Drat. I thought I updated my comment here, but obviously not. The crash was repeatable, going away when I reverted the patch, and then returning when I reapplied it, but then (without updating from cvs) it just disappeared. I had no luck in getting a backtrace out of gdb, so I have no idea what caused it. I was seeing slower ibench times from home -> ibench.zdnet.com (ie higher latency than to dogspit interanlly) with the patch, though, but if noone else is seeing those then I'll just blame that as pilot error.
With the latest patch 37679, I improved performance by replacing PR_Now calls with PR_Interval_Now. I ran I-BENCH on Linux with a release build and I am not seeing any change in page load times.
Keywords: perf
OS: Linux → All
Hardware: PC → All
I see one problem with this patch, steps to reproduce: Go bugzilla query page, enter "perf" to keywords-field, and submit query -> Page loads ok, but throbber keeps spinning forever.

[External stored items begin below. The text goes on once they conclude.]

-- ==== Sys2Proof/Safety.lean ====
section
/-! DEFINITION. Safety.lean: the terms claims are made in: what it is for a command to complete, for a Porter command to be
accepted and answered, and the facts about a part that no step changes. -/

namespace Sys2Proof.Machine

open Sys2Proof

/-! ### Completing -/

/-- A command completes: `exec` answers a next state, of which `P` holds. -/
def Completes (c : Instr) (s : State) (P : State → Prop) : Prop := ∃ t, exec c s = .next t ∧ P t

/-! ### Frames -/

/-- The parts of the state, one for each field of `State` that a command may change; the queue and what the part was built with
(`pop`) are no command's to change. -/
inductive Part where
  | free
  | draws
  | outbox
  | reg
  | gb
  | ps
  | md
  | pw
  | porter
  | bel
  | wins
  | clk
  | thm
  | cap
  | cup
  | car
  | fuse
  | sec
  | jobs
  | tiles
  deriving DecidableEq, Repr

/-- Every part. -/
def Part.all : List Part :=
  [.free, .draws, .outbox, .reg, .gb, .ps, .md, .pw, .porter, .bel, .wins, .clk, .thm, .cap, .cup, .car, .fuse, .sec, .jobs, .tiles]

/-- A part is the same in two states. -/
def Part.same (s t : State) : Part → Bool
  | .free => decide (t.free = s.free)
  | .draws => decide (t.draws = s.draws)
  | .outbox => decide (t.outbox = s.outbox)
  | .reg => decide (t.reg = s.reg)
  | .gb => decide (t.gb = s.gb)
  | .ps => decide (t.ps = s.ps)
  | .md => decide (t.md = s.md)
  | .pw => decide (t.pw = s.pw)
  | .porter => decide (t.porter = s.porter)
  | .bel => decide (t.bel = s.bel)
  | .wins => decide (t.wins = s.wins)
  | .clk => decide (t.clk = s.clk)
  | .thm => decide (t.thm = s.thm)
  | .cap => decide (t.cap = s.cap)
  | .cup => decide (t.cup = s.cup)
  | .car => decide (t.car = s.car)
  | .fuse => decide (t.fuse = s.fuse)
  | .sec => decide (t.sec = s.sec)
  | .jobs => decide (t.jobs = s.jobs)
  | .tiles => decide (t.tiles = s.tiles)

/-- Every part of the state other than those listed is the same, and so are the queue and what the part was built with. -/
abbrev Only (l : List Part) (s t : State) : Prop :=
  t.pending = s.pending ∧ t.pop = s.pop ∧ Part.all.all (fun p => l.contains p || p.same s t) = true

/-- R497, R501: tile `k` is the same in two states but for its counters. -/
def State.tileKept (s t : State) (k : Nat) : Bool := decide ({ t.tile k with cnt := (s.tile k).cnt } = s.tile k)

/-- Every tile but `k` is the same in two states but for its counters. -/
def State.othersKept (s t : State) (k : Nat) : Bool := (List.range 8).all (fun j => j == k || s.tileKept t j)

/-- R20: every tile is the same in two states but for its copy of the tick count. -/
def State.tilesButTick (s t : State) : Bool :=
  (List.range 8).all (fun k => decide ({ t.tile k with bel := { (t.tile k).bel with tick := 0 } } = { s.tile k with bel := { (s.tile k).bel with tick := 0 } }))

/-- Every tile is the same in two states but for its schedule, its turn and its angle. -/
def State.tilesButBel (s t : State) : Bool := (List.range 8).all (fun k => decide ({ t.tile k with bel := {} } = { s.tile k with bel := {} }))

/-- R76: the last message on the link at port `p` of a tile, in a class of R18, as the tile at the other end will see it. -/
def State.sentLast (t : State) (tile p cls : Nat) : Option Msg := (agetD (16 * t.portTo tile p + 4 * p + cls) [] t.jobs.links).getLast?

/-! ### Porter commands (14_command_rings.md R409, R416 to R418) -/

/-- A Porter command is accepted: rings run, its ring exists and is privileged where the command asks for that, ROM-only
Service accepts its opcode, and no other command of its ring has its CID. -/
def State.accepts (s : State) (pc : PortCmd) (opcode : Nat) (priv : Bool) : Bool :=
  s.md.ringsRun && decide (pc.ring < 64) && (!priv || s.ringPriv pc.ring) && (!s.sec.romOnly || romOps.contains opcode)
    && (s.ring pc.ring).execs.all (fun e => e.cid != pc.cid)

/-- The result with which a Porter command ended, once it has. -/
def State.resultOf (s : State) (pc : PortCmd) : Option CmdResult :=
  ((s.ring pc.ring).execs.find? (fun e => e.cid == pc.cid)).bind (·.result)

/-- R416: SUCCESS with results in table order. -/
def succeeded (results : List (Nat × Nat)) : CmdResult := { status := Status.success.code, results := results }

/-- A Porter command is under way: it executes and has not ended. -/
def State.underWay (s : State) (pc : PortCmd) : Bool :=
  (((s.ring pc.ring).execs.find? (fun e => e.cid == pc.cid)).map (fun e => e.result.isNone)).getD false

/-! ### Host requests (02_host_ports.md R53, 03_transactions.md R71 to R78, 05_front_store.md R141, R142) -/

/-- A request of a host meets no obstacle and hits frame `f` at the head that receives it: the link carries CXL.mem, the request passes
its IDE check, the package serves, its address decodes to the package DPA `dpa` whose owning tile is the head's own, nothing else is
under way at the tile, no error is met or stored, and frame `f`, which is Dirty, holds the segment. -/
def State.directHit (s : State) (m : MemReq) (dpa f : Nat) : Bool :=
  let h := m.head
  let c := s.ldOf h m.ld
  let x := (s.tile h).txn
  decide (h < 8) && s.memLink h && !(vget 0 {} (s.head h).ide).insecure && m.ideOk && decide (m.upset = {}) && !s.memRefused h c
    && decide (s.memDecode c m.hpa = .line dpa) && !bitOf s.md.failed h && s.segTile (dpa / 4096) == h && x.tracker.isEmpty && x.ingress.isEmpty
    && x.outQ.isEmpty && x.haz.isEmpty && x.hazWait.isEmpty && x.locks.isEmpty && s.bwRoom c
    && decide (s.locksHeld h < 16384) && (s.tile h).xl.mapFlips.isEmpty && (s.tile h).xl.stcFlips.isEmpty
    && (s.tile h).fs.tagFlips.isEmpty && (s.tile h).fs.lineFlips.isEmpty && s.findFrame h (s.segLocal (dpa / 4096)) == some f
    && (s.frame h f).st == .dirty && !s.writeThrough h && (s.head h).ndr.isNone && (s.head h).drs.isNone

/-- R53, R62, R71, R74: a request is answered as soon as it is served: the head's link carries CXL.mem, the request passes its IDE check, its
tracker holds nothing, bandwidth is left, and the host gave infinite S2M credits. -/
def State.answersAtOnce (s : State) (m : MemReq) : Bool :=
  decide (m.head < 8) && s.memTaken m.head && m.ideOk && (s.tile m.head).txn.tracker.isEmpty && (s.tile m.head).txn.ingress.isEmpty
    && (s.tile m.head).txn.outQ.isEmpty && s.bwRoom (s.ldOf m.head m.ld) && (s.head m.head).ndr.isNone && (s.head m.head).drs.isNone

/-- Between two states the block put exactly these on its interfaces, in this order. -/
abbrev Sends (s t : State) (l : List Out) : Prop := t.outbox = s.outbox ++ l

/-- A response with tag `tag`, data and poison left head `h` between two states. -/
def answered (s t : State) (h tag : Nat) (data : Option Line) (poison : Bool) : Bool :=
  (t.outbox.drop s.outbox.length).any (fun o => match o with
    | .s2m k r => k == h && r.tag == tag && decide (r.data = data) && r.poison == poison
    | _ => false)

/-- R65, R316, R455: a mailbox command of an LD is run: step 8 of Bring-up is done or the package operates, the head is in service and
presents the LD, and ROM-only Service accepts the opcode; no Scan Media runs whose end the command would find. -/
def State.mailboxUp (s : State) (head ld op : Nat) : Bool :=
  s.md.ringOrOperating && s.alive head && s.presents head ld && (!s.sec.romOnly || romMailbox op) && decide (head < 8) && decide (ld < 16)
    && s.cap.lds.all (fun e => match e.2.bg with | some (.scan _) => false | _ => true)

/-- R63, R316: a DOE request of a head is answered: step 8 of Bring-up is done or the package operates, and the head's link is up. -/
def State.doeUp (s : State) (head : Nat) : Bool := decide (head < 8) && s.md.ringOrOperating && s.alive head && (s.head head).up

/-- R62: a TLP of CXL.io is taken: no selective stream carries it, or one that is not insecure and whose check passed. -/
def State.ioPasses (s : State) (head : Nat) (io : Option (Nat × Bool)) : Bool :=
  match io with
  | none => true
  | some (k, ok) => ok && !(vget k {} (s.head head).ide).insecure

/-- R459, R460, R467: the device key can sign at once: the life cycle lets it, nobody waits, and an index and a token are there. -/
def State.canSign (s : State) : Bool :=
  s.deviceSigns && s.sec.signers.isEmpty && s.sec.next != s.sec.reserved && s.sec.tokens != 0

/-! ### Work that runs over many commands -/

/-- Nothing of a tile waits for a command that makes room: no program of metadata, no way to be withdrawn, no segment to become POISONED, no fill, no
commit without its frame, no commit of a parity page at its end, and its throttling is as R88 asks. -/
def State.tileQuiet (s : State) (t : Nat) : Bool :=
  (s.tile t).xl.metaWait.isEmpty && (s.tile t).fs.withdrawWait.isEmpty && (s.tile t).xl.poisonWait.isEmpty
    && (s.tile t).txn.haz.all (fun h => h.st != .fill) && s.throttleOn t == (s.tile t).txn.throttle
    && (s.tile t).xl.commits.all (fun c => c.step != .done || (match c.job with
      | .host f => (s.frame t f).st == .writing && (s.frame t f).seg == c.seg
      | _ => false))

/-- No range command, map checkpoint, block retirement or key replacement runs, the package is not in Hold-up, and nothing of a tile waits, so
that a command that frees a frame or a segment brings nothing else to its end. -/
def State.noWork (s : State) : Bool :=
  s.jobs.ranges.isEmpty && s.jobs.ckpt.isNone && s.jobs.retire.isEmpty && s.sec.replacing.isEmpty && s.md.mode != .holdup
    && s.aliveTiles.all s.tileQuiet

/-- No program of a tile waits for a plane. -/
def State.noneWait (s : State) (t : Nat) : Bool :=
  (s.tile t).xl.metaWait.isEmpty && (s.tile t).xl.commits.all (fun c => c.step != .program || c.loc.isSome)

/-- A commit of frame `f` of a tile can start at once: the frame is Dirty with a line dirty and none altered, a segment lock is left and no maintenance operation
holds that of its segment, no commit of it runs, and the tile is not Sealed. -/
def State.commitFree (s : State) (tile f : Nat) : Bool :=
  decide (tile < 8) && s.alive tile && (s.frame tile f).st == .dirty && (s.frame tile f).dirty != 0 && (s.tile tile).fs.lineFlips.isEmpty
    && !(s.tile tile).txn.locks.contains (s.frame tile f).seg && s.lockRoom tile (s.frame tile f).seg
    && (s.commitOf tile (s.frame tile f).seg).isNone && !bitOf s.md.sealed tile

/-- The commit of a frame of a tile runs: the frame is Writing-back with no line dirty, and its segment's commit is one of that frame. -/
def State.committing (s : State) (tile f : Nat) : Bool :=
  (s.frame tile f).st == .writing && (s.frame tile f).dirty == 0
    && ((s.commitOf tile (s.frame tile f).seg).map (fun c => c.job == .host f)).getD false

/-- A line of package DPA `p` can be written at once at its tile `h`, whose head is its own: no other request, lock, upset or S2M credit
stands in the way, and the tile takes writes into frames. -/
def State.lineFree (s : State) (h p : Nat) : Bool :=
  let x := (s.tile h).txn
  decide (h < 8) && !bitOf s.md.failed h && s.segTile (p / 4096) == h && x.tracker.isEmpty && x.ingress.isEmpty && x.outQ.isEmpty
    && x.haz.isEmpty && x.hazWait.isEmpty && x.locks.isEmpty && (s.tile h).fs.tagFlips.isEmpty && (s.tile h).fs.lineFlips.isEmpty && !s.writeThrough h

When i set pref user_pref("content.interrupt.parsing", false); problem goes away. This is on linux. I have some other changes on my tree, so not 100% sure is it this patch.
I don't even have the patch installed (and never have) and I have the problem of the throbber never stopping, but only with the classic skin. CVS build from 06/11, RedHat 7.1
I tried Kevin's patch on my Mac OS 9.1 400 MHz w/ 384 MB of memory and I did not see any side-effects. However, using the default setting, I could not tell any change in responsiveness. Then again, it wasn't that bad without it. More performance tuning needs to be done as cranking the setting up the max did show more responsiveness. Let's get this checked in to get more eyes looking at it.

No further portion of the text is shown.